Goal: Move from username-based to email-based authentication

Current schema:

CREATE TABLE users (
  id SERIAL PRIMARY KEY,
  username VARCHAR(50) UNIQUE NOT NULL,
  password_hash VARCHAR(255) NOT NULL
);

Target schema:

CREATE TABLE users (
  id SERIAL PRIMARY KEY,
  email VARCHAR(255) UNIQUE NOT NULL,
  password_hash VARCHAR(255) NOT NULL
);

Migration steps:

-- Week 1: Add email column
ALTER TABLE users ADD COLUMN email VARCHAR(255);
CREATE UNIQUE INDEX CONCURRENTLY idx_users_email ON users(email);

-- Deploy: Application collects email during registration
-- Users table: username (unique), email (nullable, becoming populated)

-- Week 2: Backfill emails for existing users
-- Prompt users to add email, or generate from username
UPDATE users SET email = username || '@legacy.example.com'
WHERE email IS NULL;

-- Week 3: Make email required
ALTER TABLE users ALTER COLUMN email SET NOT NULL;

-- Deploy: Application authenticates with email OR username
-- Users table: username (unique), email (unique, not null)

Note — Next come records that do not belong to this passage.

-- ==== Sys2Proof/Machine/Dispatch.lean ====
section
/-! DEFINITION. `exec`: one arm per constructor of `Instr`, each one direct call of its meaning. -/

namespace Sys2Proof.Machine

def exec (i : Instr) (s : State) : Host.Outcome State Fault Refusal :=
  match i with
  | .tbuild v => Sys2Proof.Machine.execTbuild v s
  | .tread v j => Sys2Proof.Machine.execTread v j s
  | .beginCall v a => Sys2Proof.Machine.execBegin v a s
  | .byte b => Sys2Proof.Machine.execByte b s
  | .endCall => Sys2Proof.Machine.execEnd s
  | .stat => Sys2Proof.Machine.execStat s

end Sys2Proof.Machine
end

-- Week 4: Deprecate username-based authentication
-- Deploy: Application only authenticates with email
-- Add warning banner: "Username login will be removed"

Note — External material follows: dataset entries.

-- ==== Sys2Proof/Laws/Step.lean ====
section
/-! SUPPORT. What a step and a run can do, said once: one equation per move of the host, the inversion of a step, and the
equations of a run. -/

namespace Sys2Proof.Machine

theorem respond_eq (d : Word) (s : State) :
    respond d s = .next { s with received := s.received ++ [{ st := .ok, data := d }] } := rfl

theorem raise_eq (e : Status) (s : State) :
    raise e s = .next { s with received := s.received ++ [{ st := e, data := 0 }] } := rfl

theorem step_idle {s : State} (h : s.moves = []) : step s = .next s := by
  simp [step, nextMove, h, idle]

theorem step_reset {s : State} {ms : List HostMove} (h : s.moves = .reset :: ms) :
    step s = .next (assertReset { s with moves := ms }) := by
  simp [step, nextMove, h]

theorem step_command {s : State} {c : CommandWord} {ms : List HostMove} {i : Instr}
    (h : s.moves = .command c :: ms) (hd : decode c = .command i) :
    step s = exec i { s with moves := ms } := by
  simp [step, nextMove, h, hd]

theorem step_illegal {s : State} {c : CommandWord} {ms : List HostMove} {w : Illegal}
    (h : s.moves = .command c :: ms) (hd : decode c = .illegal w) :
    step s = raise .errIllegal { s with moves := ms } := by
  simp [step, nextMove, h, hd, illegalWord]

/-- Everything a step can do. -/
theorem step_cases {s t : State} (h : step s = .next t) :
    (s.moves = [] ∧ t = s) ∨
    (∃ ms, s.moves = .reset :: ms ∧ t = assertReset { s with moves := ms }) ∨
    (∃ c ms i, s.moves = .command c :: ms ∧ decode c = .command i ∧ exec i { s with moves := ms } = .next t) ∨
    (∃ c ms w, s.moves = .command c :: ms ∧ decode c = .illegal w ∧
      t = answer { st := .errIllegal, data := 0 } { s with moves := ms }) := by
  match hm : s.moves with
  | [] =>
    rw [step_idle hm] at h
    injection h with h
    exact .inl ⟨rfl, h.symm⟩
  | .reset :: ms =>
    rw [step_reset hm] at h
    injection h with h
    exact .inr (.inl ⟨ms, rfl, h.symm⟩)
  | .command c :: ms =>
    match hd : decode c with
    | .command i =>
      rw [step_command hm hd] at h
      exact .inr (.inr (.inl ⟨c, ms, i, rfl, hd, h⟩))
    | .illegal w =>
      rw [step_illegal hm hd] at h
      injection h with h
      exact .inr (.inr (.inr ⟨c, ms, w, rfl, hd, h.symm⟩))

@[simp] theorem run_zero (s : State) : run 0 s = .next s := rfl

/-- A run takes one step and goes on. -/
theorem run_succ {k : Nat} {s t : State} (h : step s = .next t) : run (k + 1) s = run k t := by
  have h' : Sys2Proof.core.step s = .next t := h
  simp only [run, Host.Core.run, h']
  rfl

/-- A run can be cut in two. -/
theorem run_add {j k : Nat} {s t : State} (h : run j s = .next t) : run (j + k) s = run k t := by
  induction j generalizing s with
  | zero =>
    injection h with h
    rw [Nat.zero_add, h]
  | succ j ih =>
    match hs : step s with
    | .next u =>
      rw [run_succ hs] at h
      rw [Nat.succ_add, run_succ hs, ih h]
    | .fault r => exact nomatch r
    | .refused r =>
      have hs' : Sys2Proof.core.step s = .refused r := hs
      simp [run, Host.Core.run, hs'] at h

end Sys2Proof.Machine
end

-- Week 5+: Monitor for username usage
SELECT COUNT(*) FROM auth_logs
WHERE auth_method = 'username'
  AND created_at > NOW() - INTERVAL '7 days';

-- Week 8: Remove username column (if usage == 0)
DROP INDEX idx_users_username;
ALTER TABLE users DROP COLUMN username;

-- Deploy: Remove username support from application

Monitoring During Migrations

Track key metrics:

-- Lock monitoring (PostgreSQL)
SELECT
  pid,
  usename,
  pg_blocking_pids(pid) as blocked_by,
  query as blocked_query
FROM pg_stat_activity
WHERE cardinality(pg_blocking_pids(pid)) > 0;

-- Long-running queries
SELECT
  pid,
  now() - pg_stat_activity.query_start AS duration,
  query
FROM pg_stat_activity
WHERE state = 'active'
  AND now() - pg_stat_activity.query_start > interval '5 minutes';

-- Table bloat after migration
SELECT
  schemaname,
  tablename,
  pg_size_pretty(pg_total_relation_size(schemaname||'.'||tablename)) AS size
FROM pg_tables
WHERE schemaname = 'public'
ORDER BY pg_total_relation_size(schemaname||'.'||tablename) DESC;

Best Practices Checklist

Before any migration:

Conclusion

Zero-downtime migrations require patience and planning:

Never break backward compatibility
Use expand-contract pattern for significant changes
Deploy in multiple phases separated by time
Test everything in staging first
Monitor closely during and after migration

The key insight: Database changes can’t be atomic when you have running application code. Accept this reality and design migrations that work with it.

A week-long migration might feel slow, but it’s infinitely faster than recovering from a production outage. Take your time, test thoroughly, and migrate safely.